Data section

-- ==== Sys2Proof/Laws/Memory.lean ====
section
/-!
SUPPORT. The laws of memories: a read after a write, the canonical form kept by every operation, whole memories.
-/

namespace Sys2Proof

variable {w : Nat}

namespace Memory

@[simp] theorem read_nil (a : Nat) : Memory.read ([] : Memory w) a = none := rfl

theorem read_cons (k : Nat) (v : BitVec w) (rest : Memory w) (a : Nat) :
    Memory.read ((k, v) :: rest : Memory w) a = if k = a then some v else Memory.read rest a := rfl

/-! ### Read after write -/

@[simp] theorem read_write_same (m : Memory w) (a : Nat) (v : BitVec w) : (m.write a v).read a = some v := by
  induction m with
  | nil => simp [Memory.write, Memory.read]
  | cons cell rest ih =>
    obtain ⟨k, u⟩ := cell
    simp only [Memory.write]
    split
    · simp [Memory.read]
    · split
      · simp [Memory.read]
      · rw [read_cons, if_neg (by omega)]; exact ih

theorem read_write_other (m : Memory w) {a b : Nat} (v : BitVec w) (h : b ≠ a) : (m.write a v).read b = m.read b := by
  induction m with
  | nil => simp [Memory.write, Memory.read, Ne.symm h]
  | cons cell rest ih =>
    obtain ⟨k, u⟩ := cell
    simp only [Memory.write]
    split
    · rw [read_cons, if_neg (Ne.symm h)]
    · split
      · rw [read_cons, read_cons, if_neg (Ne.symm h), if_neg (by omega)]
      · rw [read_cons, read_cons, ih]

theorem read_write (m : Memory w) (a b : Nat) (v : BitVec w) :
    (m.write a v).read b = if b = a then some v else m.read b := by
  split
  · subst b; simp
  · exact read_write_other m v ‹_›

/-! ### The canonical form -/

theorem risesAbove_of_le {m : Memory w} {a b : Nat} (h : m.risesAbove b = true) (hab : a ≤ b) :
    m.risesAbove a = true := by
  cases m with
  | nil => rfl
  | cons cell rest =>
    simp only [Memory.risesAbove, Bool.and_eq_true, decide_eq_true_eq] at h ⊢
    exact ⟨by omega, h.2⟩

theorem wf_of_risesAbove {m : Memory w} {a : Nat} (h : m.risesAbove a = true) : m.wf = true := by
  cases m with
  | nil => rfl
  | cons cell rest => simpa [Memory.wf] using (Bool.and_eq_true_iff.mp h).2

theorem risesAbove_write {m : Memory w} {a b : Nat} (v : BitVec w) (h : m.risesAbove b = true) (hb : b < a) :
    (m.write a v).risesAbove b = true := by
  induction m generalizing b with
  | nil => simp [Memory.write, Memory.risesAbove, hb]
  | cons cell rest ih =>
    obtain ⟨k, u⟩ := cell
    simp only [Memory.risesAbove, Bool.and_eq_true, decide_eq_true_eq] at h
    simp only [Memory.write]
    split
    · simp [Memory.risesAbove, h.2, *]
    · split
      · subst a; simp [Memory.risesAbove, h.1, h.2]
      · simp only [Memory.risesAbove, Bool.and_eq_true, decide_eq_true_eq]
        exact ⟨h.1, ih h.2 (by omega)⟩

theorem wf_write {m : Memory w} (a : Nat) (v : BitVec w) (h : m.wf = true) : (m.write a v).wf = true := by
  cases m with
  | nil => rfl
  | cons cell rest =>
    obtain ⟨k, u⟩ := cell
    simp only [Memory.wf] at h
    simp only [Memory.write]
    split
    · simp [Memory.wf, Memory.risesAbove, *]
    · split
      · subst a; simpa [Memory.wf] using h
      · exact risesAbove_write v h (by omega)

@[simp] theorem wf_nil : Memory.wf ([] : Memory w) = true := rfl

/-- The canonical form in words of the library: the addresses rise strictly. -/
theorem risesAbove_iff {m : Memory w} {a : Nat} :
    m.risesAbove a = true ↔ (∀ cell ∈ m, a < cell.1) ∧ m.Pairwise (fun x y => x.1 < y.1) := by
  induction m generalizing a with
  | nil => simp [Memory.risesAbove]
  | cons cell rest ih =>
    obtain ⟨k, u⟩ := cell
    simp only [Memory.risesAbove, Bool.and_eq_true, decide_eq_true_eq, ih, List.mem_cons, forall_eq_or_imp,
      List.pairwise_cons]
    constructor
    · rintro ⟨h1, h2, h3⟩; exact ⟨⟨h1, fun c hc => lt_trans h1 (h2 c hc)⟩, h2, h3⟩
    · rintro ⟨⟨h1, _⟩, h2, h3⟩; exact ⟨h1, h2, h3⟩

theorem wf_iff {m : Memory w} : m.wf = true ↔ m.Pairwise (fun x y => x.1 < y.1) := by
  cases m with
  | nil => simp
  | cons cell rest => obtain ⟨k, u⟩ := cell; simp [Memory.wf, risesAbove_iff]

/-- A memory in canonical form lists a cell exactly when its address reads as the cell's value. -/
theorem mem_iff_read {m : Memory w} (h : m.wf = true) (a : Nat) (v : BitVec w) :
    (a, v) ∈ m ↔ m.read a = some v := by
  rw [wf_iff] at h
  induction m with
  | nil => simp
  | cons cell rest ih =>
    obtain ⟨k, u⟩ := cell
    rw [List.pairwise_cons] at h
    rw [List.mem_cons, read_cons]
    split
    · subst k
      have : (a, v) ∉ rest := fun hm => Nat.lt_irrefl a (h.1 _ hm)
      simp [this, eq_comm]
    · rw [← ih h.2]; simp [Ne.symm ‹_›]

/-- Two memories in canonical form that read alike everywhere are equal: equal memories are equal data. -/
theorem eq_of_read_eq {m n : Memory w} (hm : m.wf = true) (hn : n.wf = true) (h : ∀ a, m.read a = n.read a) :
    m = n := by
  have hm' := hm; have hn' := hn
  rw [wf_iff] at hm' hn'
  have irrefl : ∀ l : Memory w, l.Pairwise (fun x y => x.1 < y.1) → l.Nodup := fun l hl =>
    List.Pairwise.imp (S := (· ≠ ·)) (fun hxy e => by subst e; exact Nat.lt_irrefl _ hxy) hl
  refine List.Perm.eq_of_pairwise (le := fun x y : Nat × BitVec w => x.1 < y.1) ?_ hm' hn' ?_
  · intro x y _ _ hxy hyx; omega
  · rw [List.perm_ext_iff_of_nodup (irrefl m hm') (irrefl n hn')]
    rintro ⟨a, v⟩
    rw [mem_iff_read hm, mem_iff_read hn, h]

/-! ### Addresses below a bound -/

@[simp] theorem below_nil (n : Nat) : Memory.below n ([] : Memory w) = true := rfl

theorem below_iff {m : Memory w} {n : Nat} : m.below n = true ↔ ∀ cell ∈ m, cell.1 < n := by
  simp [Memory.below]

theorem mem_write {m : Memory w} {a : Nat} {v : BitVec w} {cell : Nat × BitVec w} (h : cell ∈ m.write a v) :
    cell = (a, v) ∨ cell ∈ m := by
  induction m with
  | nil => simpa [Memory.write] using h
  | cons c rest ih =>
    obtain ⟨k, u⟩ := c
    simp only [Memory.write] at h
    split at h
    · simpa using h
    · split at h
      · rcases List.mem_cons.mp h with h | h
        · exact .inl h
        · exact .inr (List.mem_cons_of_mem _ h)
      · rcases List.mem_cons.mp h with h | h
        · exact .inr (h ▸ List.mem_cons_self)
        · exact (ih h).imp id (List.mem_cons_of_mem _)

theorem below_write {m : Memory w} {n a : Nat} (v : BitVec w) (h : m.below n = true) (ha : a < n) :
    (m.write a v).below n = true := by
  rw [below_iff] at h ⊢
  intro cell hc
  rcases mem_write hc with rfl | hc
  · exact ha
  · exact h cell hc

theorem read_of_below {m : Memory w} {n a : Nat} (h : m.below n = true) (ha : n ≤ a) : m.read a = none := by
  rw [below_iff] at h
  induction m with
  | nil => rfl
  | cons cell rest ih =>
    obtain ⟨k, u⟩ := cell
    have hk : k < n := h (k, u) List.mem_cons_self
    rw [read_cons, if_neg (by omega)]
    exact ih fun c hc => h c (List.mem_cons_of_mem _ hc)

/-! ### Whole memories -/

theorem read_map_of_nodup {f : Nat → BitVec w} {l : List Nat} {a : Nat} (ha : a ∈ l) :
    Memory.read (l.map fun a => (a, f a)) a = some (f a) := by
  induction l with
  | nil => simp at ha
  | cons b l ih =>
    rw [List.map_cons, read_cons]
    split
    · subst b; rfl
    · exact ih ((List.mem_cons.mp ha).resolve_left fun h => ‹¬b = a› h.symm)

theorem read_map_of_not_mem {f : Nat → BitVec w} {l : List Nat} {a : Nat} (ha : a ∉ l) :
    Memory.read (l.map fun a => (a, f a)) a = none := by
  induction l with
  | nil => rfl
  | cons b l ih =>
    rw [List.mem_cons, not_or] at ha
    rw [List.map_cons, read_cons, if_neg (Ne.symm ha.1)]
    exact ih ha.2

theorem read_tabulate (n : Nat) (f : Nat → BitVec w) (a : Nat) :
    (Memory.tabulate n f).read a = if a < n then some (f a) else none := by
  split
  · exact read_map_of_nodup (List.mem_range.mpr ‹_›)
  · exact read_map_of_not_mem (by simpa using ‹¬a < n›)

theorem wf_tabulate (n : Nat) (f : Nat → BitVec w) : (Memory.tabulate n f).wf = true := by
  rw [wf_iff, Memory.tabulate, List.pairwise_map]
  exact List.pairwise_lt_range

theorem below_tabulate (n : Nat) (f : Nat → BitVec w) : (Memory.tabulate n f).below n = true := by
  rw [below_iff]; simp [Memory.tabulate]

theorem full_tabulate (n : Nat) (f : Nat → BitVec w) : (Memory.tabulate n f).full n = true := by
  simp [Memory.full, Memory.tabulate, Function.comp_def]

/-- A listed address reads as some value. -/
theorem read_isSome_of_mem {m : Memory w} {a : Nat} (h : a ∈ m.map (·.1)) : (m.read a).isSome = true := by
  induction m with
  | nil => simp at h
  | cons cell rest ih =>
    obtain ⟨k, u⟩ := cell
    rw [read_cons]
    split
    · rfl
    · exact ih ((List.mem_cons.mp h).resolve_left fun e => ‹¬k = a› e.symm)

/-- Every address of a full memory reads as some value. -/
theorem read_of_full {m : Memory w} {n a : Nat} (h : m.full n = true) (ha : a < n) : ∃ v, m.read a = some v := by
  rw [Memory.full, beq_iff_eq] at h
  exact Option.isSome_iff_exists.mp (read_isSome_of_mem (by simpa [h] using ha))

end Memory
end Sys2Proof
end

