-- ==== Sys2Proof/Laws/State.lean ====
section
/-!
SUPPORT. One lemma per field per update of the state, so that no proof unfolds a record update.
-/

namespace Sys2Proof.Machine

@[simp] theorem State.setSnap_snap (s : State) (x : Snapshot) : (s.setSnap x).snap = x := rfl
@[simp] theorem State.setSnap_surfOk (s : State) (x : Snapshot) : (s.setSnap x).surfOk = s.surfOk := rfl
@[simp] theorem State.setSnap_params (s : State) (x : Snapshot) : (s.setSnap x).params = s.params := rfl
@[simp] theorem State.setSnap_ix (s : State) (x : Snapshot) : (s.setSnap x).ix = s.ix := rfl
@[simp] theorem State.setSnap_surfaces (s : State) (x : Snapshot) : (s.setSnap x).surfaces = s.surfaces := rfl
@[simp] theorem State.setSnap_status (s : State) (x : Snapshot) : (s.setSnap x).status = s.status := rfl
@[simp] theorem State.setSnap_rgb (s : State) (x : Snapshot) : (s.setSnap x).rgb = s.rgb := rfl
@[simp] theorem State.setSnap_finfo (s : State) (x : Snapshot) : (s.setSnap x).finfo = s.finfo := rfl
@[simp] theorem State.setSnap_latched (s : State) (x : Snapshot) : (s.setSnap x).latched = s.latched := rfl
@[simp] theorem State.setSnap_inputs (s : State) (x : Snapshot) : (s.setSnap x).inputs = s.inputs := rfl
@[simp] theorem State.setSnap_readData (s : State) (x : Snapshot) : (s.setSnap x).readData = s.readData := rfl
@[simp] theorem State.setSnap_freeIndex (s : State) (x : Snapshot) : (s.setSnap x).freeIndex = s.freeIndex := rfl

@[simp] theorem State.setSurfOk_snap (s : State) (x : SurfOk) : (s.setSurfOk x).snap = s.snap := rfl
@[simp] theorem State.setSurfOk_surfOk (s : State) (x : SurfOk) : (s.setSurfOk x).surfOk = x := rfl
@[simp] theorem State.setSurfOk_params (s : State) (x : SurfOk) : (s.setSurfOk x).params = s.params := rfl
@[simp] theorem State.setSurfOk_ix (s : State) (x : SurfOk) : (s.setSurfOk x).ix = s.ix := rfl
@[simp] theorem State.setSurfOk_surfaces (s : State) (x : SurfOk) : (s.setSurfOk x).surfaces = s.surfaces := rfl
@[simp] theorem State.setSurfOk_status (s : State) (x : SurfOk) : (s.setSurfOk x).status = s.status := rfl
@[simp] theorem State.setSurfOk_rgb (s : State) (x : SurfOk) : (s.setSurfOk x).rgb = s.rgb := rfl
@[simp] theorem State.setSurfOk_finfo (s : State) (x : SurfOk) : (s.setSurfOk x).finfo = s.finfo := rfl
@[simp] theorem State.setSurfOk_latched (s : State) (x : SurfOk) : (s.setSurfOk x).latched = s.latched := rfl
@[simp] theorem State.setSurfOk_inputs (s : State) (x : SurfOk) : (s.setSurfOk x).inputs = s.inputs := rfl
@[simp] theorem State.setSurfOk_readData (s : State) (x : SurfOk) : (s.setSurfOk x).readData = s.readData := rfl
@[simp] theorem State.setSurfOk_freeIndex (s : State) (x : SurfOk) : (s.setSurfOk x).freeIndex = s.freeIndex := rfl

@[simp] theorem State.setIx_snap (s : State) (x : Memory 2) : (s.setIx x).snap = s.snap := rfl
@[simp] theorem State.setIx_surfOk (s : State) (x : Memory 2) : (s.setIx x).surfOk = s.surfOk := rfl
@[simp] theorem State.setIx_params (s : State) (x : Memory 2) : (s.setIx x).params = s.params := rfl
@[simp] theorem State.setIx_ix (s : State) (x : Memory 2) : (s.setIx x).ix = x := rfl
@[simp] theorem State.setIx_surfaces (s : State) (x : Memory 2) : (s.setIx x).surfaces = s.surfaces := rfl
@[simp] theorem State.setIx_status (s : State) (x : Memory 2) : (s.setIx x).status = s.status := rfl
@[simp] theorem State.setIx_rgb (s : State) (x : Memory 2) : (s.setIx x).rgb = s.rgb := rfl
@[simp] theorem State.setIx_finfo (s : State) (x : Memory 2) : (s.setIx x).finfo = s.finfo := rfl
@[simp] theorem State.setIx_latched (s : State) (x : Memory 2) : (s.setIx x).latched = s.latched := rfl
@[simp] theorem State.setIx_inputs (s : State) (x : Memory 2) : (s.setIx x).inputs = s.inputs := rfl
@[simp] theorem State.setIx_readData (s : State) (x : Memory 2) : (s.setIx x).readData = s.readData := rfl
@[simp] theorem State.setIx_freeIndex (s : State) (x : Memory 2) : (s.setIx x).freeIndex = s.freeIndex := rfl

Assignment
Reproduce exactly, and with no other material, the lines between those holding "exact Option.isSome_iff_exists.mp (read_isSome_of_mem" and "namespace Sys2Proof.Machine", inclusive.

Task output
  exact Option.isSome_iff_exists.mp (read_isSome_of_mem (by simpa [h] using ha))

end Memory
end Sys2Proof
end

-- ==== Sys2Proof/Laws/State.lean ====
section
/-!
SUPPORT. One lemma per field per update of the state, so that no proof unfolds a record update.
-/

namespace Sys2Proof.Machine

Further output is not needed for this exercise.